Monday, 16 May 2016

number theory - Prove that there exist integers such that the congruence does not hold





Let $n$ be a positive integer not of the form $6k \pm 1$. Prove that there exist integers $x,y$ such that $$x^n+y^n \not \equiv (x+y)^n \pmod{x^2+xy+y^2}.$$




From this question I wondered if $n = 6k \pm 1$ was the set of all values of $n$ for which the congruence was always true. To prove the result, it suffices to find a counterexample. Take for example $x = y = m$. Then $$x^n+y^n = 2m^n \not \equiv 2^n m^n \pmod{3m^2}.$$ Thus $m^n(2^{n-1}-1) \not \equiv 0 \pmod{3m^2}$. If $n$ is even then just pick $m $ to be an integer not divisible by $3$. I didn't see how to deal with the other case where $n$ is odd, i.e. $n = 6k+3$, since then my counterexample doesn't work.


Answer



This follows from the following lemma:



Lemma. Let $ f(X), g(X) \in \mathbf Z[X] $ be two monic polynomials such that $ g(a) $ divides $ f(a) $ for every $ a \in \mathbf Z $. Then, $ g(X) $ divides $ f(X) $ in the ring $ \mathbf Z[X] $, i.e there is a polynomial $ h(X) \in \mathbf Z[X] $ such that $ f(X) = g(X) h(X) $.



Proof. If $ g(a) $ divides $ f(a) $ for every integer $ a $, then in particular, we have that $ g(a) \leq f(a) $ for every sufficiently large integer $ a $. It follows that $ \deg g \leq \deg f $. Thus, we may do Euclidean division (since $ g $ is monic) to write




$$ f(X) = g(X) q(X) + r(X) $$



where $ \deg r < \deg g $. Assume that $ r(X) \neq 0 $. Then, by the inequality of degrees, there is some sufficiently large $ N $ such that $ g(N) > r(N) > 0 $. Substituting $ X = N $ then yields that $ g(N) $ divides $ r(N) $, which is impossible by the above inequalities. It follows that $ r(X) = 0 $. QED.

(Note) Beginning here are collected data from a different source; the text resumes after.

theorem Measured.heard (s : State) : Heard fun t => ∀ k, CabConfig (s.cab k) (t.cab k) :=
  { Measured.work s with anyNode := fun _ _ h => h }

/-- No transaction is in flight and the 1 ms guard runs. -/
def State.Guarded (t : State) : Prop := t.bus.inflight = none ∧ t.bus.guard = .bus

theorem endTx_guarded (s : State) : (endTx s).Guarded := ⟨rfl, rfl⟩

theorem State.Guarded.of_keeps {t : State} (h : s.Guarded) (k : BusKeeps s.bus t.bus) : t.Guarded :=
  ⟨(k.idle h.1).1, (k.idle h.1).2.trans h.2⟩

theorem State.Guarded.heard : Heard State.Guarded where
  calls _ hs := hs
  freeCount _ hs := hs
  offer _ _ hs := hs
  round _ _ hs := hs
  course _ _ _ hs := hs
  earmarks _ hs := hs
  cab _ _ _ hs := hs
  line _ _ _ _ hs := hs
  consumer _ _ hs := setConsumer_keeps (P := State.Guarded) (fun _ _ h => h) (fun _ _ _ h => h) _ _ hs
  power _ _ _ hs := hs
  paging _ _ hs := hs
  bus _ hx hs := hs.of_keeps hx
  transfer _ _ _ _ _ hs := hs
  opening _ hs := hs
  plates _ _ _ _ hs := hs
  house _ _ hs := hs
  anyCourse _ _ hs := hs
  anyFire _ hs := hs
  anyCabs _ _ _ hs := hs
  anyLines _ _ _ _ hs := hs
  anyPower _ _ _ hs := hs
  anyPaging _ _ hs := hs
  confirm _ _ hs := hs
  noHold hs := hs
  clocks _ _ _ hs := hs
  anyNode _ _ hs := hs

/-! ### The miss count (R145, R150) -/

theorem setNode_setNode (a : Nat) (x y : Node) (s : State) : (s.setNode a x).setNode a y = s.setNode a y := by
  unfold State.setNode State.withBus
  simp only [List.set_set]

/-- What a missed transaction makes of the node's record. -/
def Node.missed (n : Node) : Node :=
  if n.presence = .present ∧ 3 ≤ n.misses + 1 then
    { n with misses := min (n.misses + 1) 255, presence := .silent, silence := some 10 }
  else { n with misses := min (n.misses + 1) 255 }

theorem tellSilent_bus (b : Binding) (s : State) : (tellSilent b s).bus = s.bus := by
  unfold tellSilent
  split <;> rfl

theorem countMiss_loud {a : Nat} (h : ¬((s.node a).presence = .present ∧ 3 ≤ (s.node a).misses + 1)) :
    countMiss a s = s.setNode a { s.node a with misses := min ((s.node a).misses + 1) 255 } := by
  refine if_neg fun e => h ?_
  rwa [Bool.and_eq_true, decide_eq_true_eq, decide_eq_true_eq] at e

theorem countMiss_silent {a : Nat} (hs : s.bus.nodes.length = 31) (h1 : 1 ≤ a) (h31 : a ≤ 31)
    (h : (s.node a).presence = .present ∧ 3 ≤ (s.node a).misses + 1) :
    countMiss a s = tellSilent (s.node a).binding
      (raise .nodeSilent a (min ((s.node a).misses + 1) 255) (s.node a).binding.kindCode
        (s.setNode a { s.node a with misses := min ((s.node a).misses + 1) 255, presence := .silent, silence := some 10 })) := by
  have counted : countMiss a s = goSilent a (s.setNode a { s.node a with misses := min ((s.node a).misses + 1) 255 }) := by
    refine if_pos ?_
    rwa [Bool.and_eq_true, decide_eq_true_eq, decide_eq_true_eq]
  rw [counted]
  unfold goSilent
  rw [node_setNode _ h1 h31 hs]
  dsimp only
  rw [setNode_setNode]
  rfl

theorem countMiss_node {a : Nat} (hs : s.bus.nodes.length = 31) (h1 : 1 ≤ a) (h31 : a ≤ 31) :
    (countMiss a s).node a = (s.node a).missed := by
  unfold Node.missed
  split
  · rename_i h
    rw [countMiss_silent hs h1 h31 h, node_congr (congrArg Bus.nodes (tellSilent_bus _ _))]
    exact node_setNode _ h1 h31 hs
  · rename_i h
    rw [countMiss_loud h]
    exact node_setNode _ h1 h31 hs

theorem countMiss_length (a : Nat) (s : State) : (countMiss a s).bus.nodes.length = s.bus.nodes.length := by
  unfold countMiss goSilent
  dsimp only
  split
  · rw [tellSilent_bus]
    exact List.length_set.trans List.length_set
  · exact List.length_set

/-- What a transaction that is MISSED makes of the record of the node it was for. -/
def Tx.fail (t : Tx) (n : Node) : Node :=
  match t with
  | .poll _ => { n.missed with fetchAhead := false }
  | .set _ | .deliver _ _ _ _ _ => n.missed
  | .identify _ => if n.presence = .silent then n.missed else n

theorem missTx_node (hs : s.bus.nodes.length = 31) (h1 : 1 ≤ f.tx.addr) (h31 : f.tx.addr ≤ 31) :
    NodeKeeps (f.tx.fail (s.node f.tx.addr)) ((missTx f s).node f.tx.addr) := by
  have kept (v : State) {g : State → State} (hg : ∀ {P}, Work P → ∀ {t}, P t → P (g t)) (a : Nat) :
      NodeKeeps (v.node a) ((g v).node a) :=
    (hg (BusKept.work v.bus) (BusKeeps.refl v.bus)).nodes (State.nodeIdx a)
  obtain ⟨tx, attempt, urgent, isVoid⟩ := f
  generalize ha : tx.addr = a at h1 h31
  have missed := countMiss_node hs h1 h31
  cases tx with
  | identify b =>
    obtain rfl : b = a := ha
    unfold missTx Tx.fail
    dsimp only
    split
    · rw [missed]
      exact NodeKeeps.refl _
    · exact NodeKeeps.refl _
  | poll b =>
    obtain rfl : b = a := ha
    have own : NodeKeeps { (s.node b).missed with fetchAhead := false }
        (((countMiss b s).setNode b { (countMiss b s).node b with fetchAhead := false }).node b) := by
      rw [node_setNode _ h1 h31 ((countMiss_length b s).trans hs), missed]
      exact NodeKeeps.refl _
    exact own.trans (kept _ (g := fun t => restartPoll b (refreshPoll b t))
      (fun h _ ht => h.restartPoll b (h.refreshPoll b ht)) b)
  | set b =>
    obtain rfl : b = a := ha
    unfold missTx Tx.fail
    dsimp only
    rw [missed]
    exact NodeKeeps.refl _
  | deliver b id tg code arg =>
    obtain rfl : b = a := ha
    have own : NodeKeeps (s.node b).missed ((countMiss b s).node b) := by
      rw [missed]
      exact NodeKeeps.refl _
    exact own.trans (kept _ (g := fun t => if isVoid = true then t else missDeliver id t)
      (fun h _ ht => by split; exacts [ht, h.missDeliver id ht]) b)

end Sys2Proof.Machine

namespace Sys2Proof.Certificates

open Sys2Proof.Machine

/-- The record of the node after its transaction is MISSED, by the transaction (R145, R150). -/
theorem missed_record {x : Tx} {n m : Node} (h : NodeKeeps (x.fail n) m) :
    let counted := (∀ a, x ≠ .identify a) ∨ n.presence = .silent
    (counted → m.misses = min (n.misses + 1) 255) ∧ (¬counted → m.misses = n.misses) ∧
      (counted → n.presence = .present → 3 ≤ n.misses + 1 → m.presence = .silent ∧ m.silence = some 10) ∧
      (¬(counted ∧ n.presence = .present ∧ 3 ≤ n.misses + 1) → m.presence = n.presence) ∧
      (x = .poll x.addr → m.fetchAhead = false) := by
  intro counted
  have misses : n.missed.misses = min (n.misses + 1) 255 := by unfold Node.missed; split <;> rfl
  have silent (h : n.presence = .present ∧ 3 ≤ n.misses + 1) : n.missed.presence = .silent ∧ n.missed.silence = some 10 := by
    unfold Node.missed
    rw [if_pos h]
    exact ⟨rfl, rfl⟩
  have loud (h : ¬(n.presence = .present ∧ 3 ≤ n.misses + 1)) : n.missed.presence = n.presence := by
    unfold Node.missed
    rw [if_neg h]
  have missed (hc : counted) : (x.fail n).misses = n.missed.misses ∧ (x.fail n).presence = n.missed.presence ∧
      (x.fail n).silence = n.missed.silence := by
    cases x with
    | identify a => rw [Tx.fail, if_pos (hc.resolve_left fun h => h a rfl)]; exact ⟨rfl, rfl, rfl⟩
    | _ => exact ⟨rfl, rfl, rfl⟩
  have uncounted (hc : ¬counted) : x.fail n = n := by
    cases x with
    | identify a => exact if_neg fun e => hc (.inr e)
    | _ => exact absurd (.inl nofun) hc
  refine ⟨fun hc => h.misses.trans ((missed hc).1.trans misses), fun hc => h.misses.trans (by rw [uncounted hc]),
    fun hc hp h3 => ⟨h.presence.trans ((missed hc).2.1.trans (silent ⟨hp, h3⟩).1),
      h.silence.trans ((missed hc).2.2.trans (silent ⟨hp, h3⟩).2)⟩, fun hn => ?_, fun hx => ?_⟩
  · by_cases hc : counted
    · exact h.presence.trans ((missed hc).2.1.trans (loud fun e => hn ⟨hc, e⟩))
    · exact h.presence.trans (by rw [uncounted hc])
  · rw [hx] at h
    exact h.fetchAhead

/-- The third failed attempt (R150). -/
theorem missed_clauses (f : InFlight) (s : State) (live : s.day.resetLow = false) (sized : Sized s)
    (awaits : s.awaiting = some f) (h1 : 1 ≤ f.tx.addr) (h31 : f.tx.addr ≤ 31) (third : 3 ≤ f.attempt) :
    let n := s.node f.tx.addr
    let free := s.withBus { s.bus with inflight := none, guard := .bus }
    let c := countMiss f.tx.addr free
    ∃ t, exec .responseTimeout s = .next t ∧
      t = finish (match f.tx with
        | .poll a => restartPoll a (refreshPoll a (c.setNode a { c.node a with fetchAhead := false }))
        | .set _ => c
        | .deliver _ id _ _ _ => if f.isVoid then c else missDeliver id c
        | .identify _ => if n.presence = .silent then c else free) ∧
      Ground s t ∧ (∀ k, CabConfig (s.cab k) (t.cab k)) ∧ t.Guarded ∧
        NodeKeeps (f.tx.fail n) (t.node f.tx.addr) := by
  intro n free c
  have ended : responseTimeout s = finish (missTx f free) :=
    (responseTimeout_awaited awaits).trans (congrArg finish (if_neg (Nat.not_lt.2 third)))
  have floor := finish_floor (missTx f free)
  refine ⟨_, (live_next _ live).trans (congrArg _ ended), congrArg finish ?_,
    (Ground.calm s).finish ((Ground.calm s).missTx f ((Ground.calm s).endTx (Ground.refl s))),
    (Measured.work s).finish ((Measured.heard s).missTx f fun k => CabConfig.refl _),
    State.Guarded.heard.finish (State.Guarded.heard.missTx f (endTx_guarded s)),
    (missTx_node (s := free) sized.nodes h1 h31).trans (floor.bus.nodes _)⟩
  rcases f with ⟨tx, _, _, _⟩
  cases tx <;> rfl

Now, consider the polynomial $ (X+1)^p - X^p - 1 $ ($ p $ is not assumed to be prime). We will show that this polynomial is not divisible by $ X^2 + X + 1 $ when $ p $ is not $ \pm 1 $ modulo $ 6 $. Indeed, if $ \zeta $ is a primitive third root of unity, i.e a root of $ X^2 + X + 1 $ in $ \mathbb C $, then divisibility would entail that $ (\zeta+1)^p = \zeta^p + 1 $. However, we have



$$ (\zeta+1)^p = (-\zeta^{-1})^p = (-1)^p \zeta^{-p} $$



If $ p \equiv 3 \pmod{6} $, then this is equal to $ -1 $, and we have $ -1 \neq 2 $, so the equality fails. Therefore, $ (X+1)^p - X^p - 1 $ is not divisible by $ X^2 + X + 1 $ if $ p \equiv 3 \pmod{6} $. By the above lemma, then, there is a particular integer $ X = a $ witnessing this failure, i.e there is an integer $ a $ such that $ (a+1)^p - a^p - 1 $ is not divisible by $ a^2 + a + 1 $. Then, in the original question, pick $ x = a $ and $ y = 1 $ for a counterexample.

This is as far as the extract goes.